■ **YOUR ASSIGNMENT**: From the material beneath, pull every line with the word "memoryBounded".

■ **STORED DATA**:
※ ※ ※
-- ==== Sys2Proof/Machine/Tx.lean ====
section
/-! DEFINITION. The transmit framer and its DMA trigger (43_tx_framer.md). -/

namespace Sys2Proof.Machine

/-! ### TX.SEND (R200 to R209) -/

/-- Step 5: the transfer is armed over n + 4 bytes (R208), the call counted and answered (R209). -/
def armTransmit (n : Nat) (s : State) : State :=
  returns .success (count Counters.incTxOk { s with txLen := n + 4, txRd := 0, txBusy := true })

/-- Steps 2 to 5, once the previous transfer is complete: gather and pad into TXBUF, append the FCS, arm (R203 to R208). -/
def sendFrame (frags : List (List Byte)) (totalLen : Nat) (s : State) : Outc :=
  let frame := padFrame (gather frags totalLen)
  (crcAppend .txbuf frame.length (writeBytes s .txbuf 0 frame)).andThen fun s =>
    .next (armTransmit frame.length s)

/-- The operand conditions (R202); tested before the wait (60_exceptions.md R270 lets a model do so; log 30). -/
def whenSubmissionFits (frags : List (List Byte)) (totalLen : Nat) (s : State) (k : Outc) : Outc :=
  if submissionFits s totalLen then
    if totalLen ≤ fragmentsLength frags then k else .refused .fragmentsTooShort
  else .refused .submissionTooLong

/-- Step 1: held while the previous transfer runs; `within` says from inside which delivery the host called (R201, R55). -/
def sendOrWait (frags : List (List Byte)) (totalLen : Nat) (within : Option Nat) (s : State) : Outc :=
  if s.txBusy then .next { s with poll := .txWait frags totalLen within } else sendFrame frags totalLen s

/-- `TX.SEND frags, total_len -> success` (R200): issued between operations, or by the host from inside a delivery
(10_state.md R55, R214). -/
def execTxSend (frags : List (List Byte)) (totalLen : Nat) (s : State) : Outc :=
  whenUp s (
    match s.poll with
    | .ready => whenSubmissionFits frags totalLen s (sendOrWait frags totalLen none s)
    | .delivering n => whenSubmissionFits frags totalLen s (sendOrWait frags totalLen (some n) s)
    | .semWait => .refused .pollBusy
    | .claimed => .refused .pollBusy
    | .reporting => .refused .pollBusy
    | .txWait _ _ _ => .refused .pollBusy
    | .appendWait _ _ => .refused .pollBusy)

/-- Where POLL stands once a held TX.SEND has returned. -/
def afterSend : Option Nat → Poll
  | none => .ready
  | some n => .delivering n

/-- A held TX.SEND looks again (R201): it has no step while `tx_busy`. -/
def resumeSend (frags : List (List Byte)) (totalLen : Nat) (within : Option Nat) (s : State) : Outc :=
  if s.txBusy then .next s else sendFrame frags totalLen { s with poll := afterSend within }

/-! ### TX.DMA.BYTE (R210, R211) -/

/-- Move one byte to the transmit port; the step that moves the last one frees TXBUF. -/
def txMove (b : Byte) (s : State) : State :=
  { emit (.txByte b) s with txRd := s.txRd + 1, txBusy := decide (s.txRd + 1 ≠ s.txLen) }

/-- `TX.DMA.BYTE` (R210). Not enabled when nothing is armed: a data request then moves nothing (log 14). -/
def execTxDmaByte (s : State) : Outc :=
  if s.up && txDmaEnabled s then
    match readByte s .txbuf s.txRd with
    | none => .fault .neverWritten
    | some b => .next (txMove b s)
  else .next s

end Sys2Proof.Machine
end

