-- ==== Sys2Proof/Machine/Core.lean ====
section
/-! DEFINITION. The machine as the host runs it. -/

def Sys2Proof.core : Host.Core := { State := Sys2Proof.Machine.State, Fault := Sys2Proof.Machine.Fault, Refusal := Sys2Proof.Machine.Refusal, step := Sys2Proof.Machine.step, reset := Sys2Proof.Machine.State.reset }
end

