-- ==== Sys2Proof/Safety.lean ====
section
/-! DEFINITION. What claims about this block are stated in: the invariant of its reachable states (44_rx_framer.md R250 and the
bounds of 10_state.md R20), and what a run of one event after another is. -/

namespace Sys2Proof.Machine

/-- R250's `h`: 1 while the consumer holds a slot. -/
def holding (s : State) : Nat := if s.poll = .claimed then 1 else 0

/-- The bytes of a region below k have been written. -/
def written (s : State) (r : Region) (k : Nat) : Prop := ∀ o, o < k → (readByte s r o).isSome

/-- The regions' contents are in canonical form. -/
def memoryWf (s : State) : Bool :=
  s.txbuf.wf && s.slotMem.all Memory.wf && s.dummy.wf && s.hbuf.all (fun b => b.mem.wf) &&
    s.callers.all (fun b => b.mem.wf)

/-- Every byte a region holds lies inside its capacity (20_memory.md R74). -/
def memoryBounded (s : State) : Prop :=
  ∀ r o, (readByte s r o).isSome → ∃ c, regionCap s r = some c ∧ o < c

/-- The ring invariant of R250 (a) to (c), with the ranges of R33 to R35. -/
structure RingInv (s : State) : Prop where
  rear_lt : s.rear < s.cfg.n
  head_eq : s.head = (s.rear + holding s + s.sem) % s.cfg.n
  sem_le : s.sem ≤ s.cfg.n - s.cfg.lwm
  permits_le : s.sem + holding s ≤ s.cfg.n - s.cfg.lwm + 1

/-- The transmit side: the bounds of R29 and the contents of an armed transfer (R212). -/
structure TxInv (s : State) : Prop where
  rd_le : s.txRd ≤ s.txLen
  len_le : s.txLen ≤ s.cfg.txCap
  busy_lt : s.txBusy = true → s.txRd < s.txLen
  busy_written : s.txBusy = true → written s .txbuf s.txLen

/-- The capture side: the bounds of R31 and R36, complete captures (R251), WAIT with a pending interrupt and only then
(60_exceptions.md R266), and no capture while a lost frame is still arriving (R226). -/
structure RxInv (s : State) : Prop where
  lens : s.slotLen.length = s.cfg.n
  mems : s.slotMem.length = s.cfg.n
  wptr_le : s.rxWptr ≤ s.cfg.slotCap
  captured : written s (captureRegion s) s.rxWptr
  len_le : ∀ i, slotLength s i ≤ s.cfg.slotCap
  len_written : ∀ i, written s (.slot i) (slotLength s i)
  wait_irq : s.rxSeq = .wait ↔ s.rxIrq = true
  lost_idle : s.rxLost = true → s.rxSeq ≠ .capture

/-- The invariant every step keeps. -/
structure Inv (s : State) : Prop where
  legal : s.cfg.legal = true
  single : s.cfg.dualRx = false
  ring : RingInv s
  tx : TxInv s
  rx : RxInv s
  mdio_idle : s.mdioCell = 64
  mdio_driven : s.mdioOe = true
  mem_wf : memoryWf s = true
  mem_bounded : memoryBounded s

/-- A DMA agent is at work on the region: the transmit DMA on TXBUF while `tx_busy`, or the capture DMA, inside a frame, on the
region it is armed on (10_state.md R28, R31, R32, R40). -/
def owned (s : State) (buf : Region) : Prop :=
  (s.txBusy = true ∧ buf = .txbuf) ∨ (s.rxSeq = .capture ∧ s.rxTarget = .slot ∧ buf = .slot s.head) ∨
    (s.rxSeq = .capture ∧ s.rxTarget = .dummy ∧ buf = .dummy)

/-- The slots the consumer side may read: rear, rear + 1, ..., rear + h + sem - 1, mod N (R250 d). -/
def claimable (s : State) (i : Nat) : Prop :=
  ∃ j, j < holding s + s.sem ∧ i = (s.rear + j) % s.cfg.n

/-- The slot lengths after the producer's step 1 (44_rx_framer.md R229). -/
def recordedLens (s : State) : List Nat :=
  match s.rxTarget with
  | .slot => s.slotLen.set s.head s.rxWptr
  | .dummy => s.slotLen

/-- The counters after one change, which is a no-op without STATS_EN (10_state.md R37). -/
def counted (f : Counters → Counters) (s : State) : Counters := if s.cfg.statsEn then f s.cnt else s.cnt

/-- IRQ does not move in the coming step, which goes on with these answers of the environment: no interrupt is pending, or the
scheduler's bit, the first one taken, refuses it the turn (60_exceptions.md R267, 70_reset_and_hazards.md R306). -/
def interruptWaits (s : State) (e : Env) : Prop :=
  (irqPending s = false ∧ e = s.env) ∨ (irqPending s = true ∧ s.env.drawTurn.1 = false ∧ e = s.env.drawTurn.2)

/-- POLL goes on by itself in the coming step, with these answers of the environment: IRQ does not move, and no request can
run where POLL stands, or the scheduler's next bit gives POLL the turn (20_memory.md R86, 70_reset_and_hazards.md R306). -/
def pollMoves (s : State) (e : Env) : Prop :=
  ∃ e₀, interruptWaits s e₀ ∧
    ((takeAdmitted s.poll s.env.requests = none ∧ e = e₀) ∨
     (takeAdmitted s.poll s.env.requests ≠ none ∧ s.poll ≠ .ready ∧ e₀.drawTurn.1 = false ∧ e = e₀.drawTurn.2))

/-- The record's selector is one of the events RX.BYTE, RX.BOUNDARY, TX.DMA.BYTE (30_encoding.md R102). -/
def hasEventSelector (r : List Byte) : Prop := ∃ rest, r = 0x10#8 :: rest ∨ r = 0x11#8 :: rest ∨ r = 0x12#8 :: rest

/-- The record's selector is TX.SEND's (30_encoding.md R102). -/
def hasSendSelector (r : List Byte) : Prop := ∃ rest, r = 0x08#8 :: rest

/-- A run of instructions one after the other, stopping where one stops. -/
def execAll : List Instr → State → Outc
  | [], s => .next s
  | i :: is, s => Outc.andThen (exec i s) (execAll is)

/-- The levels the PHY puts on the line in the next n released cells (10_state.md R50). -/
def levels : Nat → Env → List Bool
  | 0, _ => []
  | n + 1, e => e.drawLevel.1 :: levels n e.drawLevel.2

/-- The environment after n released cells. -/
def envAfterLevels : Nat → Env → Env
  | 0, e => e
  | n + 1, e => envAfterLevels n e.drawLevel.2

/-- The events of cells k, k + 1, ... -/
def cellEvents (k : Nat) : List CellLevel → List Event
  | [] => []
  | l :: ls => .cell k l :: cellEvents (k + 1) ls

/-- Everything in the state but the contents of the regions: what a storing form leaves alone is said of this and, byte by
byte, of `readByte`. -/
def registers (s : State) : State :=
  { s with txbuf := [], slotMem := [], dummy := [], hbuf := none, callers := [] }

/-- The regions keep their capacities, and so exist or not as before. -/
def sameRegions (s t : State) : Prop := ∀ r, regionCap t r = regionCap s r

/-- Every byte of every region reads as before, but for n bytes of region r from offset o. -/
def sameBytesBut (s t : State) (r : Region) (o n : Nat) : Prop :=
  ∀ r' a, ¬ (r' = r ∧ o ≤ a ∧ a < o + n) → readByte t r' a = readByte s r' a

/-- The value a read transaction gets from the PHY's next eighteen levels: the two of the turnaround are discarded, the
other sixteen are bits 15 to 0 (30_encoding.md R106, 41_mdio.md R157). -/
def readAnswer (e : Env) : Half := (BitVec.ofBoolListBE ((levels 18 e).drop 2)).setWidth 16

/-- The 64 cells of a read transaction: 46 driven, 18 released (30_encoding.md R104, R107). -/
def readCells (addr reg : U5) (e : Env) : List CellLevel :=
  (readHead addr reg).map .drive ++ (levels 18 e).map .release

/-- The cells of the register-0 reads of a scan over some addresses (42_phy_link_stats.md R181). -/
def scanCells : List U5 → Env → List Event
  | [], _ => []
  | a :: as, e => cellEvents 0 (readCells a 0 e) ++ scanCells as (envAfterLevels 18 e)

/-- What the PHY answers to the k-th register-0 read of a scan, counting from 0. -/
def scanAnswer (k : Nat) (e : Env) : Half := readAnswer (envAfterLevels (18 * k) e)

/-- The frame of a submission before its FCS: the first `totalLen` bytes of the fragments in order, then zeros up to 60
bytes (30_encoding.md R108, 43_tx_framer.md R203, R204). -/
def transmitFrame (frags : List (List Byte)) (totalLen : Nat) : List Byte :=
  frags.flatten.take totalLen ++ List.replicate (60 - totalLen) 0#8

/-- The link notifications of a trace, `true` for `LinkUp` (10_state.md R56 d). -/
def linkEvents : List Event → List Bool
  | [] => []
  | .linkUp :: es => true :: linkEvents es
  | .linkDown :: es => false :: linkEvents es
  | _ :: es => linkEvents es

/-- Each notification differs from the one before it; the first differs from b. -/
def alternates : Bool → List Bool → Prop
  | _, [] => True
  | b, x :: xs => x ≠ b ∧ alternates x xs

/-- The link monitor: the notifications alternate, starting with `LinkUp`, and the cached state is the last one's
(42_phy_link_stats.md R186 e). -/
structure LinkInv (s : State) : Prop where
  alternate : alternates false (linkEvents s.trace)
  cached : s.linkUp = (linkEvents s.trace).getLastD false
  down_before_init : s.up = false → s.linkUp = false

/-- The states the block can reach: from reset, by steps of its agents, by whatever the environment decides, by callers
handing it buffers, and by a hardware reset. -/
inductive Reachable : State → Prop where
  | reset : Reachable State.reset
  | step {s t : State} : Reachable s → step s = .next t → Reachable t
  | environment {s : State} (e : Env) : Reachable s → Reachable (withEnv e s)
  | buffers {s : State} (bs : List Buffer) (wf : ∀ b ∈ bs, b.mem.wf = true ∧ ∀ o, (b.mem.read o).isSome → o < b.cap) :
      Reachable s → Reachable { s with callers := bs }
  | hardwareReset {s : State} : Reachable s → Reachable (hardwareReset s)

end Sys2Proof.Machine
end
※ ※ ※
■ **YOUR SOLUTION**:
def memoryBounded (s : State) : Prop :=
  mem_bounded : memoryBounded s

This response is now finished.